19th century - Greece's population expands with its restored independence and trade with the rest of Europe, as opposed to the Ottoman stagnation across the Aegean. This Greece becomes a more industrial nation, with an influx of capital from the large empires of France and Britain. In the Megali Wars of 1812-15, 1833-36, and 1848-53, the Greeks push across the bay and gain the Dardanelles, Smyrna, and Ephesus. The next war, the 'Crimean War' erupts when the Turks attack the Crimean Kingdom for their role in the 1833 Greek War, causing the Russians to attack the Turks, as 'defenders of Orthodoxy', drawing in the British, French, Goths, and even Germans. It lasts from 1854-57, with the result being the Russians lose, but still secured the Christian Armenian state, with Black sea access. British/French success renewed the patriotic fervor of their empires, leading to renewed imperial efforts in Africa, South America, and in the Pacific.

That's a very very rough outline. Here, Europe is Romance, Germanic, and Greek. Where we have Ukraine, they have Hungary and Crimea; Bulgaria is southeast of that. As for likelihood, no idea. But it sounds interesting.

Hungary: bounded on the east by the Don and west by the Dneiper
Crimea (Gothic state): OTL Crimean Khanate, bounded west by OTL Moldova, north to OTL Cherkasy
Bulgaria: bounded west by Kuban River flowing into the Lake Meotida (Sea of Azov), and to the Black Sea from Krasnodar southwest (bordering Russia). From the Kuban's northernmost point, north and including Azov from Rostov.

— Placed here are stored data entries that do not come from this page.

-- ==== Sys2Proof/Laws/PerInstr.lean ====
section
/-! SUPPORT. The per-instruction family Wf: what the encoder gives an instruction is one word or one halfword, and its top
bit says which (R78). -/

namespace Sys2Proof.Laws.Wf

/-- R78: a word that the encoder gives begins a 32-bit instruction, a halfword that it gives is a whole 16-bit
instruction, and no instruction has both. -/
def Statement (i : Instr) : Prop :=
  (∀ w, encode32 i = some w → w.getLsbD 31 = true) ∧ (∀ h, encode16 i = some h → isWide h = false) ∧
    (encode32 i = none ∨ encode16 i = none)

/-- An instruction with a word whose top bit is set. -/
theorem of_word {i : Instr} {w : Word32} (h : encode32 i = some w) (h' : encode16 i = none)
    (hw : w.getLsbD 31 = true) : Statement i :=
  ⟨fun w' e => by rw [h] at e; cases e; exact hw, (by simp [h']), .inr h'⟩

/-- An instruction with a halfword whose top bit is clear. -/
theorem of_half {i : Instr} {x : BitVec 16} (h : encode16 i = some x) (h' : encode32 i = none)
    (hx : x.getLsbD 15 = false) : Statement i :=
  ⟨(by simp [h']), fun x' e => by rw [h] at e; cases e; exact hx, .inl h'⟩

/-- A step without an encoding. -/
theorem of_none {i : Instr} (h : encode32 i = none) (h' : encode16 i = none) : Statement i :=
  ⟨(by simp [h]), (by simp [h']), .inl h⟩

Romania: roughly the Old Kingdom of 1881, plus Moldova; speaks a Romanian influenced by Gothica, with pre-noun definite articles, and comparative/superlatives like Germanic languages.
Lombardy: roughly Slovenia and Rijekia, minus German Austria's claims
Dalmatia: roughly OTL Montenegro/Serbia, speaking a Greek dialect heavily influenced by Romance languages
Illyria: roughly Napoleon's Illyrian Provinces (Croatia, Bosnia/Herzegovina); speaks a Romance language roughly between that of Romanian and Italian, influenced by Greek, in that it keeps a genitive case.
Pannonia (name?; Gothic state): roughly the Carpathian basin, where OTL Hungarian Kingdom would be
East Saxony: roughly Slovakia; without Slavic invasion, Germans invaded here rather than Siebenburgen.
South Gothic Kingdom (name?): roughly OTL Bulgaria
Germany: Prussia OTL up to Holstein, other German Empire territory. Unifying state may have been Brandenburg, Saxony, or Hanover. OTL Prussia didn't exist. This is a more mercantile/capitalist state.
Poland: Congress Poland, or Second Republic territory minus what's in Germany.
Austria (South Germany?): German Austria's claims, including South Tirol and Pressburg.
Czechia: OTL Czech republic minus German Austrian claims.
Belarus: parts of 17th century Lithuania (Vitebsk, Smolensk, Mstsislaw)
Galicia (what we'd call Ukrainians): border of Belarus, Poland, down to Hungary, roughly.